Property Calculation

The pore limiting diameter and blocking spheres for each MOF were calculated using Zeo++.[35,36] For blocking spheres, we considered spherical probes with diameters of 3.05 Å for CO2 (oxygen’s sigma in TraPPE), 3.31 Å for N2 (nitrogen’s sigma in TraPPE), and 2.96 Å for H2 (hydrogen’s sigma in the Buch force field[49]). The force-field parameters for the framework atoms were extracted from UFF.[27] CO2 and N2 molecules were described by the TraPPE force field,[50] and H2 was described by the Buch force field[49] with the Feynman Hibbs correction[51] (see Supporting Information for the full list of parameters used).
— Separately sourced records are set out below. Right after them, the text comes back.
-- ==== Sys2Proof/Machine/Ops.lean ====
section
/-! DEFINITION. The named operations that every family uses: outputs, registers, counters, alerts, roles, the audit log, lost
dies, and memory by canonical address. -/

namespace Sys2Proof.Machine

/-! ## Outputs, registers and counters -/

/-- The device emits `o`. -/
def emit (o : Out) (s : State) : State := { s with out := s.out ++ [o] }

/-- The state that an outcome leaves. -/
def stateOf (o : Host.Outcome State Fault Refusal) (s : State) : State :=
  match o with
  | .next t => t
  | _ => s

/-- The register word at `off` (an offset from 0x0300_0000_0000). -/
def rget (s : State) (off : Nat) : W32 := mget 0 s.regs off

/-- `s` with the register word at `off` set. -/
def rset (off : Nat) (v : W32) (s : State) : State := { s with regs := mset 0 s.regs off v }

/-- Counter `i` (a snapshot index of Table 21.13) raised by `n`. -/
def bump (i n : Nat) (s : State) : State :=
  { s with counters := mset 0 s.counters i (mget 0 s.counters i + BitVec.ofNat 64 n) }

/-- Snapshot index of counter `c` of reef `r` (21 R506). -/
def reefCnt (r c : Nat) : Nat := 8192 * (r / 32) + 128 * (r % 32) + c
/-- Snapshot index of counter `c` of island `i`. -/
def islCnt (i c : Nat) : Nat := 32768 + 128 * i + c
/-- Snapshot index of counter `c` of strait die `d`. -/
def straitCnt (d c : Nat) : Nat := 32768 + 128 * (16 + d) + c
/-- Snapshot index of counter `c` of harbour `h`. -/
def harbourCnt (h c : Nat) : Nat := 32768 + 128 * (20 + h) + c
/-- Snapshot index of counter `c` of the cape. -/
def capeCnt (c : Nat) : Nat := 32768 + 128 * 24 + c
/-- Snapshot index of the recovery counter `c` (17 Table 17.7). -/
def rcvCnt (c : Nat) : Nat := 35968 + c
/-- Snapshot index of REG_ERR_COUNT. -/
def regErrCnt : Nat := 35977
/-- Snapshot index of MI_MIRROR_FIXED. -/
def mirrorCnt : Nat := 35978
/-- Snapshot index of FI_ELIGIBLE_k, FI_INJECTED_k, FI_SUSPENSIONS_k (j = 0, 1, 2). -/
def fiCnt (k j : Nat) : Nat := 35984 + 3 * k + j
/-- Snapshot index of counter `c` of link `l`. -/
def linkCnt (l c : Nat) : Nat := 36096 + 8 * l + c
/-- Snapshot index of counter `c` of peer entry `p`. -/
def peerCnt (p c : Nat) : Nat := 8192 * (5 + p / 512) + 8 * (p % 512) + c

/-- ALERT_N is asserted (21 R495, 23 R524); while POR_N is low it is released. -/
def alertN (s : State) : Bool := s.pins.porN && (s.boot.stuck || decide (rget s 8 &&& rget s 0xC ≠ 0))

/-- An in-band interrupt goes out on I3C where ALERT_N became asserted (25 R562). -/
def alertEdge (before after : State) : State := if alertN after && !alertN before then emit .ibi after else after

/-- Bit `k` of GLB_ALERT_STATUS set by hardware (21 Table 21.2). -/
def alert (k : Nat) (s : State) : State := alertEdge s (rset 8 (rget s 8 ||| (1#32 <<< k)) s)

/-- A fresh index into the free values of Config (notes/assumptions/3.md). -/
def takeFree (s : State) : Nat × State := (s.free, { s with free := s.free + 1 })

/-! ## Lost dies (17 R431) -/

/-- Island and stack `i` are lost. -/
def islLost (s : State) (i : Nat) : Bool := s.rcv.islands.getLsbD i
/-- Strait die `d` is lost. -/
def straitLost (s : State) (d : Nat) : Bool := s.rcv.straits.getLsbD d
/-- Harbour `h` is lost. -/
def harbourLost (s : State) (h : Nat) : Bool := s.rcv.harbours.getLsbD h
/-- RCV_LOST as a word. -/
def rcvLostWord (s : State) : W32 :=
  BitVec.ofNat 32 (s.rcv.islands.toNat + 2 ^ 16 * s.rcv.straits.toNat + 2 ^ 20 * s.rcv.harbours.toNat
    + 2 ^ 24 * s.rcv.cape.toNat)
/-- The lowest-numbered island that is not lost. -/
def firstIsland (s : State) : Nat := ((List.range 16).find? (fun i => !islLost s i)).getD 0

/-! ## Sessions, roles and peer entries -/

/-- The value listed at `k`, if any. -/
def mlook {α : Type} : SMap α → Nat → Option α
  | [], _ => none
  | (j, v) :: t, k => if j = k then some v else mlook t k

/-- Session `sid`. -/
def sess? (s : State) (sid : W32) : Option Session := mlook s.sessions sid.toNat

/-- The role of session `sid`; no role where there is none (22 R507). -/
def roleOf (s : State) (sid : W32) : Role := ((sess? s sid).map (·.role)).getD .none

/-- Byte offset of peer entry `p` in the register region (21 Table 21.1). -/
def peerBase (p : Nat) : Nat := 0x02000000 + 0x10000 * p

/-- DIGEST of the entry in use (15 Table 15.10). -/
def peerDigest (s : State) (p : Nat) : Digest :=
  BitVec.ofNat 256 ((List.range 8).foldr (fun k acc => (rget s (peerBase p + 4 * k)).toNat + 2 ^ 32 * acc) 0)

/-- NODE of the entry in use. -/
def peerNode (s : State) (p : Nat) : Nat := (rget s (peerBase p + 0x20)).toNat % 65536
/-- FLAGS of the entry in use. -/
def peerFlags (s : State) (p : Nat) : Nat := (rget s (peerBase p + 0x20)).toNat / 65536
/-- ENABLED and not QUARANTINED. -/
def peerUsable (s : State) (p : Nat) : Bool := bit (peerFlags s p) 0 && !bit (peerFlags s p) 1

/-- The key digest of a session's peer, 0 without a session. -/
def subjectOf (s : State) (sid : W32) : Digest := ((sess? s sid).map (fun x => peerDigest s x.entry)).getD 0

/-- YZ_NODE (0xFFF unset). -/
def ownNode (s : State) : Nat := (rget s 0x000D0000).toNat % 4096

/-! ## The audit log (22) -/

/-- The code of a role in a record. -/
def Role.toNat : Role → Nat
  | .none => 0
  | .operator => 1
  | .installer => 2
  | .maker => 3

/-- Bytes 0x00-0x5F of a record (22 Table 22.3). -/
def AuditRec.body (r : AuditRec) : List Byte :=
  leBytes 8 r.index ++ leBytes 8 r.time ++ leBytes 2 r.kind.toNat ++ leBytes 2 r.code.toNat
    ++ leBytes 1 r.role.toNat ++ [r.source] ++ zeros 2 ++ leBytes 4 r.sid.toNat ++ zeros 4
    ++ digestBytes r.subject ++ slice r.detail 0 32

/-- The 128 bytes of a record. -/
def AuditRec.bytes (r : AuditRec) : List Byte := r.body ++ digestBytes r.chain

/-- One record appended to the ring and the chain (22 R514). -/
def auditAppend (kind : Byte) (code : W16) (role : Role) (source : Byte) (sid : W32) (subject : Digest)
    (detail : List Byte) (s : State) : State :=
  let r : AuditRec := { index := s.audit.count, time := s.time, kind := kind, code := code, role := role,
                        source := source, sid := sid, subject := subject, detail := detail, chain := 0 }
  let c := sha3 (digestBytes s.audit.head ++ r.body)
  { s with audit := { s.audit with count := s.audit.count + 1, head := c, ring := s.audit.ring ++ [{ r with chain := c }] } }

/-- A CHECKPOINT record and its signed slot (22 R516). -/
def auditCheckpoint (s : State) : State :=
  let cp : Checkpoint := { covered := s.audit.count - 1, chain := s.audit.head, sig := Config.signature s.free }
  let d := leBytes 8 (s.audit.count - 1) ++ leBytes 2 s.audit.slot
  let s1 := { s with free := s.free + 1, audit := { s.audit with checkpoints := s.audit.checkpoints ++ [cp],
                                                                 slot := (s.audit.slot + 1) % 1024 } }
  let s2 := auditAppend 0x0D 0 .none 2 0 0 d s1
  { s2 with regs := mset 0 s2.regs 0x00040010 (rget s2 0x00040010 &&& 0xFFFFFFFE#32) }

/-- The periodic CHECKPOINT: the record with INDEX c is one when c mod 256 = 255 (22 R516). -/
def auditPeriodic (s : State) : State := if s.audit.count % 256 = 255 then auditCheckpoint s else s

/-- A flush begins with its CHECKPOINT and takes what the ring holds (22 R518); during a flush another is owed. -/
def auditFlush (s : State) : State :=
  if s.rcv.cape then s
  else if s.audit.busy then { s with audit := { s.audit with again := true } }
  else
    let t := auditCheckpoint s
    auditPeriodic { t with audit := { t.audit with busy := true, flushing := t.audit.ring.length,
                                                   flushingCp := t.audit.checkpoints.length } }

/-- One audit record, with what follows from it: the periodic CHECKPOINT and the flush at 8,192 unflushed records. In the
degraded state it is missed and counted (22 R519); before stage 7 the burin holds it (23 R524). -/
def audit (kind : Byte) (code : W16) (sid : W32) (source : Byte) (detail : List Byte) (s : State) : State :=
  if s.rcv.cape then bump (rcvCnt 8) 1 s
  else if !s.rcv.served then
    { s with boot := { s.boot with heldRecs := s.boot.heldRecs ++ [(kind, code, detail)] } }
  else
    let t := auditPeriodic (auditAppend kind code (roleOf s sid) source sid (subjectOf s sid) detail s)
    if 8192 ≤ t.audit.ring.length && !t.audit.busy then auditFlush t else t

/-- No slot of the ring is free: 98,304 records wait for a flush (22 R518). -/
def auditFull (s : State) : Bool := decide (98304 ≤ s.audit.ring.length)

/-! ## Register-block refusals (20 R491) -/

/-- The code is one of the register access block (20 Table 20.7). -/
def isRegCode (c : W16) : Bool := decide (0x9001 ≤ c.toNat) && decide (c.toNat ≤ 0x9006)

/-- A register-block code recorded in the registers of Table 20.6; a GUARD_FAIL is audited (20 R482). -/
def regRefuse (code : W16) (sid : W32) (addr : Nat) (s : State) : State :=
  if isRegCode code then
    let s1 := rset 0x00020000 (rget s 0x00020000 ||| 1) (rset 0x00020004 (code.setWidth 32)
      (rset 0x00020008 sid (rset 0x0002000C (BitVec.ofNat 32 addr)
        (rset 0x00020010 (BitVec.ofNat 32 (addr / 2 ^ 32 % 2 ^ 20)) s))))
    let s2 := alert 2 (bump regErrCnt 1 s1)
    if code = cGuardFail then audit 0x05 code sid 0 (leBytes 8 addr) s2 else s2
  else s

/-- A ROLE_REFUSED audited with its address, or the item's opcode at offset 8 (22 Table 22.4). -/
def auditRefused (sid : W32) (addr opcode : Nat) (s : State) : State :=
  audit 0x06 cRoleRefused sid 0 (leBytes 8 addr ++ leBytes 2 opcode) s

/-! ## Memory by canonical address (15 R361, 19 R450, 01 R16) -/

/-- Where a local address lies (15 Table 15.1). -/
inductive Place where
  | hbm (stack off : Nat)
  | lagoon (island off : Nat)
  | reg (off : Nat)
  | bitAlias (off : Nat)
  | unmapped
  deriving DecidableEq, Repr

/-- The region of a local address. -/
def placeOf (a : Nat) : Place :=
  if a < 0x010000000000 then .hbm (a / 4096 % 16) (a / 65536 * 4096 + a % 4096)
  else if a < 0x020000000000 then .hbm ((a - 0x010000000000) / 0x1000000000) (a % 0x1000000000)
  else if a < 0x020100000000 then .lagoon ((a - 0x020000000000) / 0x10000000) (a % 0x10000000)
  else if a < 0x030000000000 then .unmapped
  else if a < 0x038000000000 then .reg (a - 0x030000000000)
  else if a < 0x040000000000 then .bitAlias (a - 0x038000000000)
  else .unmapped

/-- The per-stack view address of offset `o` of stack `k`: the canonical address of an HBM byte. -/
def hbmKey (k o : Nat) : Nat := 0x010000000000 + k * 0x1000000000 + o
/-- The lagoon window address of offset `o` of island `i`: the canonical address of a lagoon byte. -/
def lagKey (i o : Nat) : Nat := 0x020000000000 + i * 0x10000000 + o
/-- Canonical address of byte `p` of the lagoon share of global reef `r` (01 R16). -/
def shareKey (r p : Nat) : Nat := lagKey (r / 8) (r % 8 * 0x01800000 + p)

/-- The canonical address of a memory address; nothing for an address that is no memory. -/
def memKey (a : Nat) : Option Nat :=
  match placeOf a with
  | .hbm k o => some (hbmKey k o)
  | .lagoon i o => if o < 0x0C000000 then some (lagKey i o) else none
  | _ => none

/-- The byte at a canonical address. -/
def kget (s : State) (k : Nat) : Byte := mget 0 s.mem k

/-- Reading one byte at a local address: what `mem` holds, zero beyond a lagoon window's populated part. -/
def readByte (s : State) (a : Nat) : Byte :=
  match memKey a with
  | some k => kget s k
  | none => 0

/-- `n` bytes from local address `a`. -/
def readMem (s : State) (a n : Nat) : List Byte := (List.range n).map (fun i => readByte s (a + i))

/-- Bytes written from local address `a` upward, address by address. -/
def putMem : List Byte → Nat → SMap Byte → SMap Byte
  | [], _, m => m
  | b :: t, a, m =>
    match memKey a with
    | some k => putMem t (a + 1) (mset 0 m k b)
    | none => putMem t (a + 1) m

/-- The poison units that `[a, a + n)` covers whole: HBM codewords of 64 bytes, lagoon lines of 32 (19 R454, R458). A write
of them clears their poison. -/
def wholeUnits (a n : Nat) : List Nat :=
  (List.range (n / 32 + 2)).filterMap (fun i =>
    let u := (a / 32 + i) * 32
    match placeOf u with
    | .hbm k o => if o % 64 = 0 ∧ a ≤ u ∧ u + 64 ≤ a + n then some (hbmKey k o) else none
    | .lagoon j o => if a ≤ u ∧ u + 32 ≤ a + n then some (lagKey j o) else none
    | _ => none)

/-- The poison units that `[a, a + n)` touches. -/
def touchedUnits (a n : Nat) : List Nat :=
  (List.range ((a % 32 + n + 31) / 32)).filterMap (fun i =>
    let u := (a / 32 + i) * 32
    match placeOf u with
    | .hbm k o => some (hbmKey k (o / 64 * 64))
    | .lagoon j o => some (lagKey j o)
    | _ => none)

/-- Bytes written at local address `a`: the bytes land and whole poisoned units they cover lose their poison. -/
def writeMem (a : Nat) (bs : List Byte) (s : State) : State :=
  { s with mem := putMem bs a s.mem, poison := (wholeUnits a bs.length).foldl ndel s.poison }

/-- Some unit of the range is poisoned (19 R457). -/
def anyPoison (s : State) (a n : Nat) : Bool := (touchedUnits a n).any (nmem s.poison)

/-- Some unit that the range covers only in part is poisoned (19 R454, R458). -/
def partPoison (s : State) (a n : Nat) : Bool :=
  (touchedUnits a n).any (fun u => nmem s.poison u && !(wholeUnits a n).contains u)

/-- Local addresses of the 32-byte lines that a range touches; every area boundary of the map is a multiple of 32. -/
def lineAddrs (a n : Nat) : List Nat := (List.range ((a % 32 + n + 31) / 32)).map (fun i => (a / 32 + i) * 32)

/-- The island whose loss takes the byte away (17 R423); none outside memory. -/
def homeIsland (a : Nat) : Option Nat :=
  match placeOf a with
  | .hbm k _ => some k
  | .lagoon i _ => some i
  | _ => none

/-- Some byte of the range lies in lost memory (17 R423). -/
def anyLost (s : State) (a n : Nat) : Bool :=
  (lineAddrs a n).any (fun l => match homeIsland l with | some i => islLost s i | none => false)

/-- The lagoon of island `i` is powered (24 R540). -/
def lagoonOn (s : State) (i : Nat) : Bool := s.pwr.state.getLsbD (4 * i + 2)

/-- The first code that a list of codes raises; success where none does. -/
def firstCode : List W16 → W16
  | [] => cOk
  | c :: t => if c = cOk then firstCode t else c

/-- The address map's answer to a read of one line (15 R361, 24 R540). -/
def mapRead (a : Nat) : W16 := match placeOf a with | .unmapped => cAddrUnmapped | _ => cOk

/-- The address map's answer to a write of one line. -/
def mapWrite (s : State) (a : Nat) : W16 :=
  match placeOf a with
  | .unmapped => cAddrUnmapped
  | .lagoon i o => if 0x0C000000 ≤ o || !lagoonOn s i then cAccessUnpopulated else cOk
  | _ => cOk

/-- A Causeway address names this device: node 4,095 or its own (15 R360). -/
def nodeLocal (s : State) (a : W64) : Bool :=
  let n := a.toNat / 2 ^ 52
  decide (n = 4095) || (decide (n = ownNode s) && decide (ownNode s ≠ 4095))

/-- The local part of a Causeway address. -/
def localOf (a : W64) : Nat := a.toNat % 2 ^ 52

end Sys2Proof.Machine
end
The gas–framework interactions were modeled using Lennard Jones potential, truncated at 12 Å (for CO2 and N2) and 12.8 Å (for H2), with tail corrections.[52] The Lennard Jones interactions between dissimilar atoms were approximated using Lorentz–Berthelot rules.[53] The Coulombic electrostatic interactions were computed using Ewald summation. The gas adsorption calculations were performed in RASPA.[54] Grand-canonical Monte Carlo (GCMC) simulations were used to compute the gas uptake of the MOFs. Each calculation consisted of 10,000 equilibration cycles followed by 10,000 production cycles. In RASPA, a cycle is defined as max(20,N) steps where N is the number of molecules.[54] The pure component CO2 uptakes were calculated at 1 bar and 298 K. We also calculated the uptakes of CO2 and N2 for a binary mixture of CO2 and N2 in the ratio of 0.15:0.85. For the binary mixture, we considered the flue gas to be adsorbed at 1 bar and 298 K and regenerated at 0.1 bar and 363 K. These conditions have been used in several studies for post-combustion CO2 capture.[12,55−57] The H2 uptakes were calculated at 100 bar and 77 K. These conditions have been used in several studies for hydrogen storage.[9,24]

Results and Discussion

Diversity Analysis

Using the workflow as described in the Methods section, a database of ∼20,000 MOFs was generated. We took the combination of all synthesized MOF structures and hypothetical MOF structures as the current chemical space of MOFs. This chemical space has been described using the high-dimensional pore geometry and chemistry feature vectors, and we have thus made a projection of it on two dimensions to visualize which regions of the material design space our hypothetical MOFs are covering. For experimental structures, we have considered the CoRE-2019 database.[3] For hypothetical structures, we have considered the database developed by Anderson et al.,[58] the ToBaCCo database,[13] a diverse subset of 20,000 structures from the database developed by Boyd and Woo.[12] These databases were used for the analysis in the work by Moosavi et al.[20] Figure shows a dimensionality reduction visualization of all hypothetical MOF databases, including the database we have developed in this study, when overlaid on the total set of all experimental and hypothetical MOF databases. The distributions of the databases are shown with respect to their pore geometry, metal chemistry, linker chemistry, and functional groups. For pore geometry, linker chemistry, and functional groups, the hypothetical databases are covering and sampling the design space well. For metal chemistry, we find that the sampling of the design space has improved on including the structures from this study, when compared to the previous distribution reported by Moosavi et al.[20] This overall improvement of the diversity in metal chemistry has been quantified below (Table ).

Figure 2

Table 1

Diversity Metrics for the Different Features of Hypothetical Databasesa

feature	hypothetical databases	variety	balance	disparity
geometric	excluding this study	0.977	0.849	0.874
	including this study	0.988	0.775	0.933
metal center	excluding this study	0.068	0.334	0.078
	including this study	0.107	0.296	0.104
linker chemistry	excluding this study	0.648	0.617	0.737
	including this study	0.684	0.446	0.798
functional group	excluding this study	0.722	0.213	0.782
	including this study	0.851	0.323	0.834

We first split the high-dimensional spaces into 1000 bins using the k-means clustering method. Variety measures the percentage of all the bins sampled by a given database. Balance measures the evenness of the distribution of the structures among the sampled bins. And, disparity measures the spread of the sampled bins. We normalized these number with the area of all databases together.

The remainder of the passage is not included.